How You End 2025 Will Define Your 2026
- Debbie Braden

- Oct 20
- 2 min read

As the year winds down, most leadership teams are laser-focused on Q4 outcomes—revenue, profit margins, customer growth, and cost savings.
In the rush to finish strong, your most important asset is pushed to the background: the experience of the people doing the work.
The truth is, metrics will reset in January. But the moment you create—or neglect—will leave a lasting imprint.
Designing Moments that Matter
Moments that matter don’t happen by accident. They’re the in-between moments—the micro-interactions that tell people they matter.

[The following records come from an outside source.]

-- ==== Sys2Proof/Machine/Params.lean ====
section
/-! DEFINITION. The parameter store under WRITE_PARAM (R177): each parameter's range, what a write stores and answers, and what
the write does at once (R50, R52, R119). -/

namespace Sys2Proof.Machine

/-- What a write of a parameter comes to: the store after it, whether it completes with CLAMPED, and the value returned. -/
structure ParamWrite where
  params  : Params
  clamped : Bool
  stored  : List Byte
deriving DecidableEq, Repr

/-- A value brought into its range `lo` to `hi`, stored by `f` and returned as stored (R177). -/
def ranged (lo hi v : Int) (f : Nat → Params) : Option ParamWrite :=
  let n := (clamp v lo hi).toNat
  some ⟨f n, decide (v < lo) || decide (hi < v), u16 n⟩

/-- The thresholds in order (R50): LOW is raised to CRITICAL, and then RESERVE to LOW. -/
def orderThresholds (p : Params) : Params :=
  let low := max p.low p.critical
  { p with low := low, reserve := max p.reserve low }

/-- A write of a reservoir threshold (R50): CLAMPED also when the ordering altered one; all three are returned. -/
def writeThreshold (v : Int) (f : Nat → Params) : Option ParamWrite :=
  (ranged 0 1200 v f).map fun w =>
    let q := orderThresholds w.params
    ⟨q, w.clamped || decide (q ≠ w.params), u16 q.reserve ++ u16 q.low ++ u16 q.critical⟩

/-- A field of a band (R135). -/
def writeBand (p : Params) (lo hi v : Int) (i : Nat) (f : Band → Nat → Band) : Option ParamWrite :=
  if h : i < 8 then ranged lo hi v fun n => { p with bands := upd p.bands ⟨i, h⟩ fun b => f b n } else none

/-- A field of an axle. -/
def writeAxle (v : Int) (i : Nat) (f : Fin 3 → Nat → Params) : Option ParamWrite :=
  if h : i < 3 then ranged 0 1000 v (f ⟨i, h⟩) else none

/-- The write of parameter `n` at index `i` (R177, R50, R95, R119, R135); none when it is refused with BAD_FIELD. -/
def writeParam (n i : Nat) (v : Int) (p : Params) : Option ParamWrite :=
  match n, i with
  | 1, 0 => ranged 1000 4000 v fun x => { p with circ := x }
  | 2, 0 => ranged 20 200 v fun x => { p with teeth := x }
  | 3, 0 => writeThreshold v fun x => { p with reserve := x }
  | 3, 1 => writeThreshold v fun x => { p with low := x }
  | 3, 2 => writeThreshold v fun x => { p with critical := x }
  | 4, i => writeAxle v i fun a x => { p with cmin := p.cmin.set a.val x }
  | 5, i => writeAxle v i fun a x => { p with cmax := p.cmax.set a.val x }
  | 6, i => writeAxle v i fun a x => { p with lempty := p.lempty.set a.val x }
  | 7, i => writeAxle v i fun a x => { p with lfull := p.lfull.set a.val x }
  | 8, 0 => ranged 1 1000 v fun x => { p with slipIn := x }
  | 8, 1 => ranged 0 1000 v fun x => { p with slipOut := x }
  | 8, 2 => ranged 1 1000 v fun x => { p with relieve := x }
  | 8, 3 => ranged 1 1000 v fun x => { p with reapply := x }
  | 8, 4 => ranged 1 100 v fun x => { p with holds := x }
  | 9, 0 => ranged 150 350 v fun x => { p with ride := x }
  | 10, 0 => ranged 1 50 v fun x => { p with bandStat := x }
  | 10, 1 => ranged 1 50 v fun x => { p with bandMove := x }
  | 11, i =>
    if h : i < 18 then (readSource v).map fun x => ⟨{ p with sources := p.sources.set i x }, false, u16 x.code⟩ else none
  | 12, i => writeBand p 0 1024 v i fun b x => { b with gain := x }
  | 13, i => writeBand p 1 600 v i fun b x => { b with warn := x }
  | 14, i => writeBand p 1 600 v i fun b x => { b with limit := x }
  | 15, i => writeBand p 1 255 v i fun b x => { b with omega := x }
  | 16, i => writeBand p 0 7 v i fun b x => { b with damping := x }
  | _, _ => none

/-- What a write of circ or teeth does at once (R52): the distance remainder and the revolution counts become 0. The values in use
stay to the next expiry of the bucket timer (`bucketExpiry`). -/
def wheelRewritten (s : State) : State :=
  { s with mc := { s.mc with remainder := 0, revs := Vector.replicate 3 0 } }

/-- What a write of a threshold does at once (R50): when a threshold changed and the reservoir record is VALID, the comparators
are evaluated against the current value. -/
def thresholdsRewritten (old : Params) (s : State) : State :=
  let p := s.hl.params
  if p.reserve = old.reserve ∧ p.low = old.low ∧ p.critical = old.critical then s
  else if (s.sample 20).state = .valid then evalComparators (s.sample 20).value s else s

/-- What a write of a source table entry does at once (R119): the corner takes up a changed source of the present context. In a
LEVEL reset the sources stand, and the end of the reset takes them up (R122, R123). -/
def sourceRewritten (s : State) : State := if s.inReset .level then s else forAll 6 refreshSource s

/-- The consequences of a write of parameter `n`. -/
def paramWritten (n : Nat) (old : Params) (s : State) : State :=
  match n with
  | 1 | 2 => wheelRewritten s
  | 3 => thresholdsRewritten old s
  | 11 => sourceRewritten s
  | _ => s

end Sys2Proof.Machine
end

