/-! ### The joint -/

/-- R124 to R133, R138: a JS cycle. In a JOINT reset it keeps the lock engaged and does nothing else. With an angle not usable the steer
is locked, at a command of 0 with its valves IDLE, and without θ the damping is 7. Otherwise the target follows the joint inside the steer
limit, the command follows the target by at most 4 and rises to no value above the limit, and the valves follow the error; and the joint
enters LIMIT, with JOINT set, exactly by the limit condition: JOINT_LIMIT is then placed from its profile row, revived when RELEASING and
else left (R128), and at a leaving of LIMIT it is withdrawn. -/
def Obligations.JointCycle : Prop :=
  ∀ s : State, s.resetHeld = false → ∃ t, exec .jsCycle s = .next t ∧
    t.js.cycleAt = t.now + 10 * ms ∧ t.sp = s.sp ∧ t.mc = s.mc ∧ t.bc = s.bc ∧ t.dl = s.dl ∧ t.dt = s.dt ∧
    (s.inReset .joint = true →
      t = { s with now := t.now, js := { s.js with cycleAt := t.js.cycleAt, engaged := true } }) ∧
    (s.inReset .joint = false → ∀ row, row = s.hl.params.bands[(bandOf s.mc.speed).val] →
      ((s.js.state = .limit ↔ t.js.state = .limit) → t.rt = s.rt ∧ t.eu = s.eu ∧ t.lc = s.lc ∧ t.hl = s.hl) ∧
      (t.js.state = .limit → s.js.state ≠ .limit → t.flag .joint = true ∧
        (s.find .jointLimit .joint = none → (∃ i : Slot, 24 ≤ i.val ∧ s.recordAt i = none) →
          ProfileCond.fixed .ownerRelease ∈ (s.profile .jointLimit).conds →
          ∃ i r, t.recordAt i = some r ∧ r.FromRow .jointLimit .joint (s.profile .jointLimit) ∧
            r.scope = (s.profile .jointLimit).scope ∧ t.EnvelopeLaw) ∧
        (∀ i r, s.find .jointLimit .joint = some i → s.recordAt i = some r →
          (r.state = .releasing → Cond.ownerRelease ∈ r.conds →
            t.recordAt i = some { r.returned with ownerRelease := false } ∧ t.EnvelopeLaw) ∧
          (r.state ≠ .releasing → t.rt = s.rt))) ∧
      (s.js.state = .limit → t.js.state ≠ .limit →
        (s.find .jointLimit .joint = none → t.rt = s.rt) ∧
        (∀ i r, s.find .jointLimit .joint = some i → s.recordAt i = some r →
          (r.state ≠ .active ∨ r.ownerRelease = true → r.state ≠ .armed → t.rt = s.rt) ∧
          (s.GoesAtOnce i r → t.recordAt i = none ∧ t.EnvelopeLaw) ∧
          (r.state = .active → r.ownerRelease = false → r.conds = [.ownerRelease] → r.Lingers → s.hasChild i = false →
            t.recordAt i = some ({ r with ownerRelease := true }.released t.now) ∧ t.EnvelopeLaw))) ∧
      (s.mc.joint.usable = false ∨ s.mc.actuator.usable = false → t.js.locked = true ∧ t.js.target = 0 ∧
        t.js.command = 0 ∧ t.js.engaged = true ∧ (t.gen .kerbward).prog = .idle ∧ (t.gen .offward).prog = .idle) ∧
      (s.mc.joint.usable = false → t.js.damping = 7 ∧ t.js.state = s.js.state ∧ t.js.clear = 0 ∧ t.js.previous = none ∧
        t.js.rate = 0) ∧
      (t.gen .damping).prog = (if t.js.damping = 0 then .idle else .duty (min 100 (t.js.damping * 14))) ∧
      (s.mc.joint.usable = true →
        t.js.previous = some s.mc.joint.count ∧
        t.js.rate = (match s.js.previous with | some was => s.mc.joint.count - was | none => 0) ∧
        t.js.damping = max s.eu.env.damping
          (match t.js.state with | .normal => row.damping | .watch => min 7 (row.damping + 2) | .limit => 7) ∧
        (s.js.state ≠ .limit → (t.js.state = .limit ↔ 50 ≤ s.mc.speed ∧
          (row.limit ≤ s.mc.joint.count.natAbs ∨ row.omega ≤ t.js.rate.natAbs)) ∧
          (t.js.state = .limit → t.js.clear = 0) ∧
          (t.js.state ≠ .limit → t.js.clear = s.js.clear ∧
            t.js.state = if min row.warn row.limit ≤ s.mc.joint.count.natAbs then .watch else .normal)) ∧
        (s.js.state = .limit →
          (min row.warn row.limit ≤ s.mc.joint.count.natAbs → t.js.state = .limit ∧ t.js.clear = 0) ∧
          (s.mc.joint.count.natAbs < min row.warn row.limit → s.js.clear < 99 →
            t.js.state = .limit ∧ t.js.clear = s.js.clear + 1) ∧
          (s.mc.joint.count.natAbs < min row.warn row.limit → 99 ≤ s.js.clear → t.js.state = .normal ∧ t.js.clear = 0))) ∧
      (s.mc.joint.usable = true → s.mc.actuator.usable = true →
        t.js.locked = false ∧
        t.js.target = (if row.gain = 0 then 0
          else clamp ((-(s.mc.joint.count * (row.gain : Int))).tdiv 1024) (-140) (min 140 s.eu.env.steer : Nat)) ∧
        (t.js.command - s.js.command).natAbs ≤ 4 ∧ (s.js.command < t.js.command → t.js.command ≤ s.eu.env.steer) ∧
        ((t.js.target - s.js.command).natAbs ≤ 4 → t.js.command = t.js.target) ∧
        (s.js.command + 4 < t.js.target → t.js.command = s.js.command + 4) ∧
        (t.js.target < s.js.command - 4 → t.js.command = s.js.command - 4) ∧
        (t.js.engaged = true ↔ row.gain = 0 ∧ t.js.target = 0 ∧ t.js.command = 0) ∧
        (t.js.engaged = false → t.js.error = t.js.command - s.mc.actuator.count ∧
          (2 < t.js.error → (t.gen .kerbward).prog = .duty (min 100 (t.js.error.natAbs * 8)) ∧ (t.gen .offward).prog = .idle) ∧
          (t.js.error < -2 → (t.gen .offward).prog = .duty (min 100 (t.js.error.natAbs * 8)) ∧ (t.gen .kerbward).prog = .idle) ∧
          (-2 ≤ t.js.error → t.js.error ≤ 2 → (t.gen .kerbward).prog = .idle ∧ (t.gen .offward).prog = .idle)) ∧
        (t.js.engaged = true → (t.gen .kerbward).prog = .idle ∧ (t.gen .offward).prog = .idle)))
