theorem putRecord_recordAt_ne {i j : Slot} (r : Record) (h : i ≠ j) :
    (putRecord i r s).recordAt j = s.recordAt j := by simp [State.recordAt, putRecord, upd_get_ne _ _ h]

/-! ### Flags and the reset response -/

/-- Setting a flag sets it and no other (R174). -/
theorem setFlag_flag (f g : Flag) : (setFlag f s).flag g = (decide (g = f) || s.flag g) := by
  have h : ∀ f g : Flag, f.mask.getLsbD g.bit = decide (g = f) := by
    intro f g; cases f <;> cases g <;> rfl
  simp [State.flag, setFlag, h f g, Bool.or_comm]

/-- The reset response written out in State is the frame of code 0x00, status OK and the cause, with its CRC (R181). -/
theorem Laws.resetResponse_crc (cause : Cause) : resetResponse cause = frameOf 0x00 .ok [b1 cause.code] := by
  cases cause <;> decide +kernel

end Sys2Proof.Machine
end

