theorem Line.takeLow_sameCounts (now : Nat) (l : Line) : l.SameCounts (l.takeLow now) := by
  unfold Line.takeLow
  split
  · exact ⟨rfl, rfl, rfl⟩
  · exact ⟨rfl, rfl, rfl⟩

theorem Line.tryFree_sameCounts (now : Nat) (b : Bool) (l : Line) : l.SameCounts (l.tryFree now b) := by
  unfold Line.tryFree
  split
  · exact ⟨rfl, rfl, rfl⟩
  · split
    · split
      · exact ⟨rfl, rfl, rfl⟩
      · exact ⟨rfl, rfl, rfl⟩
    · exact ⟨rfl, rfl, rfl⟩

theorem Line.minimumOver_sameCounts (now : Nat) (b : Bool) (l : Line) : l.SameCounts (l.minimumOver now b) :=
  Line.SameCounts.trans (m := { l with minimumAt := none }) ⟨rfl, rfl, rfl⟩ (Line.tryFree_sameCounts now b _)

theorem Line.fill_sameCounts (now : Nat) (code : BitVec 7) (l : Line) : l.SameCounts (l.fill now code) :=
  Line.SameCounts.trans (m := { l with holding := some code, activity := .held }) ⟨rfl, rfl, rfl⟩ (Line.takeLow_sameCounts now _)

theorem Line.startSend_sameCounts (now : Nat) (c : Command) (l : Line) : l.SameCounts (l.startSend now c) := by
  unfold Line.startSend
  refine Line.SameCounts.trans ?_ (Line.takeLow_sameCounts now _)
  exact ⟨rfl, rfl, rfl⟩

theorem Line.releaseSend_sameCounts (now : Nat) (x : Send) (l : Line) : l.SameCounts (l.releaseSend now x) := by
  unfold Line.releaseSend
  refine Line.SameCounts.trans ?_ (Line.tryFree_sameCounts now false _)
  exact ⟨rfl, rfl, rfl⟩

theorem Line.taken_sameCounts (now : Nat) (b : Bool) (l : Line) : l.SameCounts (l.taken now b) := by
  unfold Line.taken
  refine Line.SameCounts.trans ?_ (Line.tryFree_sameCounts now b _)
  exact ⟨rfl, rfl, rfl⟩

theorem Line.setBits_sameCounts : ∀ (bs : List Bool) (l : Line), l.SameCounts (bs.foldl Line.setBit l)
  | [], _ => ⟨rfl, rfl, rfl⟩
  | b :: bs, l => Line.SameCounts.trans (m := l.setBit b) ⟨rfl, rfl, rfl⟩ (Line.setBits_sameCounts bs _)

theorem Line.clockedIn_sameCounts (c : Command) (l : Line) : l.SameCounts (l.clockedIn c) :=
  have set := (Line.setBits_sameCounts c.levels { l with sent := [] })
  ⟨set.attempts, set.errors, set.queue⟩

theorem Line.attempted_counted (ack : Bool) (fate : SendFate) {l : Line} (h : l.Counted) : (l.attempted ack fate).Counted := by
  unfold Line.attempted
  dsimp only
  split
  · split
    · exact ⟨Nat.zero_le _, h.errors, by rw [List.map_tail]; exact h.queue.sublist (List.tail_sublist _)⟩
    · rename_i kept
      refine ⟨?_, h.errors, h.queue⟩
      simp only [drops, Bool.or_eq_true, Bool.and_eq_true, decide_eq_true_eq, not_or, not_and, beq_self_eq_true, true_and,
        Bool.not_eq_true'] at kept
      have few := kept.2 (Bool.eq_false_iff.mpr kept.1)
      show l.attempts + 1 ≤ 2
      omega
  · exact ⟨Nat.zero_le _, h.errors, h.queue⟩
  · exact ⟨Nat.zero_le _, h.errors, h.queue⟩

/-- A change of a line that keeps its counts. -/
theorem Moves.line (d : Door) (f : Line → Line) (same : ∀ l : Line, l.SameCounts (f l)) (h : Moves a s) : Moves a (Machine.changeLine d f s) :=
  h.changeLine d f (same _).counted

/-- A change of every line that keeps their counts. -/
theorem Moves.allLines (f : Fin 4 → Line → Line) (count : ∀ d (l : Line), l.Counted → (f d l).Counted) (x : RampState) (h : Moves a s) :
    Moves a { s with dl := ⟨mapAll s.dl.lines f, x⟩ } :=
  h.dl _ fun c d => by
    dsimp only
    rw [mapAll_get]
    exact count d _ (c.lines d)

/-! ### Words, clocks and sends -/

theorem Moves.settleClock (d : Door) (h : Moves a s) : Moves a (settleClock d s) := by
  unfold Machine.settleClock
  dsimp only
  split
  · split
    · exact (h.time _).line d _ (Line.minimumOver_sameCounts _ _)
    · exact h
  · exact h

theorem Moves.doorEvent (d : Door) (h : Moves a s) : Moves a (doorEvent d s) := ((h.setFlag .door).evalListing _).evalInhibit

Those moments are intentionally designed by leaders who understand that employee experience is shaped in everyday interactions.
Too often, we assume culture is the job of HR, “good managers”, or quarterly events. But experience design is a leadership responsibility that has to run through the entire organization.
It shows up in:
A corporate VP who takes time to stop by a warehouse before shift change to say thank you to the individuals working hard, not for the metric, but for the effort.
A regional manager who invites a field tech onto a regional manager call to amplify their creative solution.
A senior leader commenting thoughtfully on a team member’s idea or story in a social thread.
A people leader who gives a handwritten note for a job well done.
A CEO who tells a story on the intranet or at the town hall about a team that went the extra mile as a genuine reflection of pride.
And they don’t happen by chance. They happen because someone designed them.
Modeling the Moment
When leaders model these behaviors, they set a tone others emulate. It becomes contagious. And that’s how you scale culture. Not through mandates but through modeling.
Employees watch what leaders pay attention to.
If leaders only recognize numbers, employees chase numbers. If leaders recognize effort, learning, and collaboration, employees mirror that too.
Every interaction teaches someone what “good” looks like here. That’s how the invisible fabric of culture is woven—thread by thread, moment by moment.
Architects of Memory: Internal Comms
Internal communication plays a unique role in ensuring these moments don’t get lost in the noise.
When done well, communication becomes a mirror that reflects what matters most —an amplifier that ensures it’s seen, heard, and felt.
Coaching leaders to show up in digital spaces to comment and connect
Spot and surface stories that remind employees who we are at our best
Shape conversation threads that make it safe for employees to celebrate one another, share wins, and see leadership participating authentically.
That’s how to turn culture from concept into an experience.
Leadership Takeaway
As the year winds down and efforts ramp up, consider this: When people look back on this season, what will they remember?
Create space for recognition, storytelling, and reflection. Encourage your leaders to show up visibly in those spaces.
These are the moments that are told at the dinner table. The stories that make people proud stay and make others want to join. The stories that spouses share with their friends that quietly create new customers.
And if moments that matter are neglected, those same dinner-table conversations can become the story that robs an organization of the very progress it’s working so hard to achieve.